In Munich it is more readily apparent than anywhere else in the Federal Republic: The success of the Bavarian economy – as in all of Germany – is based on coexistence and cooperation between a strong, innovative industrial sector and highly specialized service providers. While other German cities and regions are dominated by only one or two “key industries”, Munich’s economic strength rests on a number of very different pillars. The state capital of Bavaria is an industrial and at the same time a service metropolis, with the financial sector being one of the central services trades in the city. Both the manufacturing industry and the financial sector in Munich boast world-renowned companies. The financial centre of Munich is one of the cornerstones of the Bavarian economy.
The Greater Munich Area is one of the major financial centres in Europe. It is characterized by a high degree of diversification. For instance, Munich and the surrounding region are Germany’s number one market for insurance companies, number two banking centre and leading private equity, venture capital and leasing market. In addition, the city is an important asset management centre. The Bavarian Stock Exchange has successfully positioned itself as a powerful partner for businesses and places Munich among the most innovative stock exchanges in Europe.
A total of approximately 170 banking institutions have a presence in Munich, about 50 of them are headquartered here. These include HypoVereinsbank, the third largest bank in Germany, which belongs to one of the most important European banking groups, the UniCredit Group. Following the merger of HypoVereinsbank and UniCredit four years ago, the financial centre of Munich became home to a strong European player, who concentrated a significant part of its business operations and competencies – such as investment banking – in Munich.
However, it is not only banks that determine the character of the financial centre of Munich, it is to a significant degree characterized by insurance companies. Even at a global level, Munich is a leading centre for insurance services. About 70 insurance companies employing about 32,000 people are based in the state capital.
Especially in view of the financial market crisis and its implications, the existence of more than one pillar is an invaluable advantage for the financial centre and adds to the stability of Munich’s financial system. Because in Munich, as everywhere else in the world, banks were most severely hit by the financial market crisis.

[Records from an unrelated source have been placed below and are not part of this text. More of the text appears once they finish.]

-- ==== Sys2Proof/Laws/SoundEvents.lean ====
section
/-! SUPPORT. The plant line, the statement engine, the ends of the billing store's operations, the craft port, the timebase and the
input queue keep soundness. -/

set_option Elab.async false

namespace Sys2Proof.Safety

open Sys2Proof.Machine

variable {dirty : Bool}

/-! ## The plant line -/

theorem startTx_sound {s : State} (q : Purpose) (a i : Nat) (t : Bool) (p : Nat) (c : Content) (h : SoundAt dirty s) :
    SoundAt dirty (startTx q a i t p c s) := h.same

theorem startPort_sound {s : State} (p : Nat × Nat) (h : SoundAt dirty s) : SoundAt dirty (startPort p s) := by
  unfold startPort
  split
  · exact startTx_sound _ _ _ _ _ _ (leaveQueues_sound _ (modPort_sound _ _ h))
  · exact h

theorem reportGuard_sound {s : State} (n k : Nat) (x : Held) (h : SoundAt dirty s) : SoundAt dirty (reportGuard n k x s) := by
  unfold reportGuard
  split
  · exact notice_sound _ _ _ h
  · exact printLine_sound _ h

theorem holdCommand_sound {s : State} (n k : Nat) (p : Nat × Nat) (a : Nat) (h : SoundAt dirty s) : SoundAt dirty (holdCommand n k p a s) := by
  unfold holdCommand
  dsimp only
  apply reportGuard_sound
  apply leaveQueues_sound
  apply modPort_sound
  exact h.withOutage _ (by dsimp only; rw [lmod_length]; exact h.watches) (by dsimp only; rw [List.length_set]; exact h.held)

theorem offerPort_sound {s : State} (p : Nat × Nat) (r : Bool) (h : SoundAt dirty s) : SoundAt dirty (offerPort p r s).1 := by
  unfold offerPort
  split
  · exact h
  · split
    · exact startPort_sound _ h
    · exact holdCommand_sound _ _ _ _ h
    · exact h

theorem leaveCraft_sound {s : State} (h : SoundAt dirty s) : SoundAt dirty (leaveCraft s) := h.same

theorem offerCraft_sound {s : State} (r : CraftReq) (h : SoundAt dirty s) : SoundAt dirty (offerCraft r s).1 := by
  unfold offerCraft
  dsimp only
  have h1 := leaveCraft_sound h
  repeat' split
  all_goals first
    | exact printErr_sound _ h1
    | exact startTx_sound _ _ _ _ _ _ h1
    | exact h1

theorem craftRequest_sound {s : State} (r : CraftReq) (h : SoundAt dirty s) : SoundAt dirty (craftRequest r s) := by
  unfold craftRequest
  repeat' split
  all_goals first
    | exact printErr_sound _ h
    | exact h.same

theorem offerUrgent_sound : ∀ (l : List UrgentItem) (s : State), SoundAt dirty s → SoundAt dirty (offerUrgent l s).1
  | [], _, h => h
  | e :: es, s, h => by
    unfold offerUrgent
    dsimp only
    cases e with
    | port t p r =>
      dsimp only
      split
      · exact offerPort_sound _ _ h
      · exact offerUrgent_sound es _ (offerPort_sound _ _ h)
    | craft c =>
      dsimp only
      split
      · exact offerCraft_sound _ h
      · exact offerUrgent_sound es _ (offerCraft_sound _ h)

In fact, this crisis will have a lasting impact on the general conditions under which banks and the whole financial industry operate. Due to their close links with the banking system, the other sectors of the economy will also be noticeably affected by these changes. Major developments are beginning to appear, which the financial centre of Munich will have to face.

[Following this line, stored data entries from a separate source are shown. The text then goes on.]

theorem test_storeOrders_witness :
    (Quiet (closedB .run .closed) ∧ Working (closedB .run .closed))
    ∧ (1 < 2 ∧ ¬ (1 ≤ 0) ∧ ¬ (17 ≤ 16) ∧ ¬ (32753 + 16 ≤ 32768) ∧ (1 ≤ 16 ∧ 16 ≤ 16 ∧ 32752 + 16 ≤ 32768))
    ∧ (∀ x ∈ [BankState.free, .erasing, .closing, .open_, .closed], (bank (closedB .run x) .b).state = x)
    ∧ (let s := closedB .run .closed
      (hdr (bank s .b) 2 ≠ 0xFF ∧ seqOf (bank s .b) = 9) ∧ ¬ (hdr (bank s .a) 2 ≠ 0xFF ∧ seqOf (bank s .a) = 9)
        ∧ ¬ (hdr (bank s .a) 2 ≠ 0xFF ∧ seqOf (bank s .a) = 8) ∧ ¬ (hdr (bank s .b) 2 ≠ 0xFF ∧ seqOf (bank s .b) = 8)
        ∧ closeSlot (bank s .b) = some 20000 ∧ (bank s .b).watermark ≤ 20000 ∧ s.store.lock ≠ .effective)
    ∧ (let s := { closedB .run .closed with store.b := { cells := [(0, 0), (1, 9), (2, 0)], state := .closed } }
      s.store.fault = false ∧ seqOf (bank s .b) = 9 ∧ (bank s .b).state = .closed ∧ closeSlot (bank s .b) = none)
    ∧ (let s := { closedB .run .closed with store.lock := .effective, store.b.watermark := 20001 }
      s.store.lock = .effective ∧ closeSlot (bank s .b) = some 20000 ∧ 20000 < (bank s .b).watermark)
    ∧ (let s := closedB .loading .closing
      Quiet s ∧ Working s ∧ s.link.op = .loading ∧ s.store.b.state = .closing ∧ s.store.fault = false)
    ∧ (let s := closedB .loading .closed
      s.store.a.state ≠ .closing ∧ s.store.b.state ≠ .closing ∧ (s.store.a.state ≠ .free ∧ hdr s.store.a 16 = 0xFF))
    ∧ (let s := bare .loading
      Quiet s ∧ s.store.lock ≠ .effective ∧ s.store.a.state = .free ∧ s.store.b.state = .free)
    ∧ (15 < 16 ∧ 15 ≤ 15) := by
  repeat' apply And.intro
  all_goals first | decide +kernel | exact quiet_of (by decide +kernel) | exact .inr rfl | exact .inl rfl

/-- A record at the head of the append queue, being programmed at slot 5 of bank A. -/
def recording (mismatches : Nat) : State :=
  { town .run with
    store.path := .append
    store.queue := .record (List.replicate 31 5) .other :: List.replicate 99 (.record (List.replicate 31 5) .other)
    store.mismatches := mismatches }

theorem test_records_witness :
    (let s := recording 2
    s.link.waiting = [] ∧ s.link.inFlight = none ∧ s.craft.ident = false ∧ s.store.fault = false ∧ s.store.path = .append
      ∧ s.engine.state = .idle ∧ openBank s = some .a ∧ (bank s .a).append < 16000
      ∧ (List.replicate 99 (StoreItem.record (List.replicate 31 5) .other)).length < 100
      ∧ behindOpened (List.replicate 99 (StoreItem.record (List.replicate 31 5) .other)) = none ∧ s.store.mismatches < 3)
    ∧ 3 ≤ (recording 3).store.mismatches
    ∧ (let given := List.replicate 31 (5 : Byte) ++ [0x0F]
      let wrote (landed : List Byte) : Bank := { openedA with cells := cellsAnd openedA.cells 160 (took ⟨some landed, []⟩ given), append := 6 }
      let voided (v : Byte) : Bank := { wrote [0] with cells := cellsAnd (wrote [0]).cells 191 [v] }
      slotBytes (wrote given) 5 = given ∧ slotBytes (wrote [0]) 5 ≠ given ∧ slotState (voided 0x0F) 5 = 0x0F
        ∧ slotState (voided 0) 5 ≠ 0x0F) := by decide +kernel

/-- The town with its journal's append point at a slot. -/
def filled (j : Nat) (item : List StoreItem) : State :=
  { town .run with
    store.a := { openedA with append := j }
    store.lowMark := j = 16383
    store.path := if item.isEmpty then .idle else .append
    store.queue := item }

theorem test_noRoom_witness :
    (freeSlots (filled 16384 []) = 0 ∧ openBank (filled 16384 []) = some .a ∧ (filled 16384 []).store.fault = false)
    ∧ (freeSlots (filled 16127 []) = 257 ∧ (filled 16127 []).store.lowMark = false ∧ freeSlots (filled 16126 []) = 258
      ∧ behindOpened (filled 16127 []).store.queue = none)
    ∧ (∀ q ∈ [[], [StoreItem.header .a .overflow], [.header .b .released]], ∀ o ∈ [Origin.order, .other, .outage (some 3)],
      (let s := filled 16383 (.record (List.replicate 31 5) o :: q)
      s.link.waiting = [] ∧ s.store.fault = false ∧ s.store.path = .append ∧ s.engine.state = .idle ∧ openBank s = some .a
        ∧ q.all (fun i => !isRecord i) = true ∧ behindOpened q = none ∧ s.store.lowMark = true ∧ s.store.mismatches < 3))
    ∧ (let given := List.replicate 31 (5 : Byte) ++ [0x0F]
      let wrote : Bank := { openedA with cells := cellsAnd openedA.cells (32 * 16383) (took ⟨some [0], []⟩ given), append := 16384 }
      slotBytes wrote 16383 ≠ given
        ∧ slotState { wrote with cells := cellsAnd wrote.cells (32 * 16383 + 31) [0] } 16383 ≠ 0x0F) := by
  repeat' apply And.intro
  all_goals decide +kernel

/-- A header field at the head of the append queue, being programmed in bank B. -/
def marking (f : HeaderField) (b : Bank) : State :=
  { bare .run with store.path := .append, store.queue := [.header .b f], store.b := b }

For instance, stricter regulations will be imposed on the financial industry. This is the consequence of one of the central findings obtained during the crisis: the partial failure of the self-regulatory system in the financial markets. Initiated by the G20 countries, a new financial market architecture is underway: new structures in banking supervision, higher transparency and reporting requirements and particularly stricter equity capital requirements will change the financial system in the long term and will no doubt limit the freedom and scope of action of the financial industry.

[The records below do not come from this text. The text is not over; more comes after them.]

-- ==== Proofs/StoreRecords.lean ====
section
/-! PROOFS. How items and records join the append queue (R150, R151, R152), and what is left of the link by it. -/

namespace Sys2Proof.Safety

open Sys2Proof.Machine

/-! ## The free slots of the journal (R151) -/

/-- The items behind an OPENED programming, with one more item at the tail. -/
theorem behindOpened_snoc {x : StoreItem} (hx : isOpened x = false) (l : List StoreItem) :
    behindOpened (l ++ [x]) = (behindOpened l).map (· ++ [x]) := by
  unfold behindOpened
  by_cases h : l.any isOpened = true
  · have hne : l.dropWhile (fun i => !isOpened i) ≠ [] := by
      obtain ⟨y, hy, hyo⟩ := List.any_eq_true.mp h
      intro hnil
      have := List.dropWhile_eq_nil_iff.mp hnil y hy
      rw [hyo] at this
      cases this
    obtain ⟨y, l', hl'⟩ := List.exists_cons_of_ne_nil hne
    rw [List.any_append, h, Bool.true_or, if_pos rfl, if_pos rfl, List.dropWhile_append, hl']
    rfl
  · rw [Bool.not_eq_true] at h
    rw [List.any_append, h, Bool.false_or, List.any_cons, hx, List.any_nil, Bool.or_false]
    rfl

/-- An item that joins claims one slot where it is a record, and none else where it opens no bank. -/
theorem freeSlots_snoc {s t : State} {x : StoreItem} (hx : isOpened x = false) (ha : t.store.a = s.store.a)
    (hb : t.store.b = s.store.b) (hq : t.store.queue = s.store.queue ++ [x]) :
    freeSlots t = freeSlots s - if isRecord x then 1 else 0 := by
  have hopen : openBank t = openBank s := by
    unfold openBank bankIn
    rw [ha, hb]
  have hbank (i : BankId) : bank t i = bank s i := by
    cases i with
    | a => exact ha
    | b => exact hb
  have hcount (l : List StoreItem) :
      ((l ++ [x]).filter isRecord).length = (l.filter isRecord).length + if isRecord x then 1 else 0 := by
    rw [List.filter_append, List.length_append]
    cases h : isRecord x <;> simp [h]
  unfold freeSlots
  rw [hq, behindOpened_snoc hx, hopen]
  cases behindOpened s.store.queue with
  | some l =>
    simp only [Option.map_some, hcount]
    omega
  | none =>
    cases openBank s with
    | none => exact (Nat.zero_sub _).symm
    | some i =>
      simp only [Option.map_none, hcount, hbank]
      omega

/-- A record that joins claims one slot. -/
theorem freeSlots_record {s t : State} {body : List Byte} {o : Origin} (ha : t.store.a = s.store.a) (hb : t.store.b = s.store.b)
    (hq : t.store.queue = s.store.queue ++ [.record body o]) : freeSlots t = freeSlots s - 1 :=
  freeSlots_snoc rfl ha hb hq

/-! ## A record joins (R150, R152) -/

/-- The state with a record joined to the append queue, at the minute that stands. -/
def recordJoined (body : List Byte) (o : Origin) (s : State) : State :=
  { s with
    store.minute := minuteOf s
    store.queue := s.store.queue ++ [.record body o]
    store.path := if s.store.path = .idle then .append else s.store.path }

/-- Where more than 256 slots stay free no JOURNAL_LOW is due. -/
theorem lowCheck_room {s : State} (h : 256 < freeSlots s) : lowCheck s = s := by
  unfold lowCheck
  split
  · rw [if_neg]
    simp only [Bool.and_eq_true, decide_eq_true_eq, not_and]
    omega
  · rfl

/-- A record joins a journal with room. -/
theorem joinRecord_room {s : State} (h : 257 < freeSlots s) (body : List Byte) (o : Origin) :
    joinRecord body o s = recordJoined body o s := by
  have hfree : freeSlots (recordJoined body o s) = freeSlots s - 1 := freeSlots_record rfl rfl rfl
  exact lowCheck_room (s := recordJoined body o s) (by omega)

/-- A record of the controller's own joins a journal with room. -/
theorem appendAuto_room {s : State} (hf : s.store.fault = false) (h : 257 < freeSlots s) (kind : Nat) (fields : List Byte) (o : Origin) :
    appendAuto kind fields o s = (recordJoined (recordBody kind (minuteOf s) fields) o s, true) := by
  unfold appendAuto
  rw [hf, if_neg (by decide), if_neg (by omega), joinRecord_room h]

/-- A record of the controller's own is lost for a store with a fault. -/
theorem appendAuto_fault {s : State} (hf : s.store.fault = true) (kind : Nat) (fields : List Byte) (o : Origin) :
    appendAuto kind fields o s = (s, false) := by
  unfold appendAuto
  rw [if_pos hf]

/-- The bytes of a record whose fields leave n bytes erased (12.5). -/
theorem recordBody_eq {fields : List Byte} {n : Nat} (h : fields.length + n = 26) (kind minute : Nat) :
    recordBody kind minute fields = u8 kind ++ u32 minute ++ fields ++ absent n := by
  have hn : 31 - (u8 kind ++ u32 minute ++ fields).length = n := by
    simp only [u8, u32, List.length_append, be_length]
    omega
  unfold recordBody absent
  dsimp only
  rw [hn]
  rfl

/-- Two items that join one after the other. -/
theorem joinItem_joinItem (i j : StoreItem) (s : State) : joinItem j (joinItem i s) = { s with
    store.queue := s.store.queue ++ [i, j]
    store.path := if s.store.path = .idle then .append else s.store.path } := by
  unfold joinItem
  simp only [List.append_assoc, List.cons_append, List.nil_append]
  cases s.store.path <;> rfl

/-! ## What the store leaves of the link -/

/-- A check for JOURNAL_LOW leaves the orders that wait. -/
theorem lowCheck_waiting (s : State) : (lowCheck s).link.waiting = s.link.waiting := by
  unfold lowCheck
  split
  · split
    · exact notice_waiting ..
    · rfl
  · rfl

/-- A record handed to the store leaves the orders that wait. -/
theorem appendAuto_waiting (kind : Nat) (fields : List Byte) (o : Origin) (s : State) :
    (appendAuto kind fields o s).1.link.waiting = s.link.waiting := by
  unfold appendAuto
  split
  · rfl
  · split
    · unfold loseRecord
      rw [notice_waiting]
      split
      · rfl
      · split <;> rfl
    · exact lowCheck_waiting _

end Sys2Proof.Safety
end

These changes are one of the reasons why we are currently experiencing a new type of tension: on the one hand, policy makers, but also clients, urge banks to fully maintain their loan commitment in times of crisis. On the other hand, the new regulations and higher equity capital requirements massively restrict the banks’ ability to extend loans. At the same time, due to the partly hamstrung capital markets, risk transfer through securitization continues to be limited, even though significant improvements have been observed over the past few months.
The financial centre of Munich is required to take action to stem this trend. To tackle these issues, “Mittelstandspakt Bayern”, a Bavarian government initiative for medium-sized companies, was set up in the summer of 2009. It is a pact where policy, business associations and the banking sector closely collaborate to create a favourable environment for medium-sized businesses to operate successfully and secure their jobs. In concrete terms, this means: taking coordinated action to strengthen the essence of firms, opening up new perspectives for future-oriented business activities, and addressing the necessary structural change early on. In addition, in a joint effort with the participation of HypoVereinsbank, guidelines were developed and implemented to make sure that sufficient loans are made available to Bavarian businesses.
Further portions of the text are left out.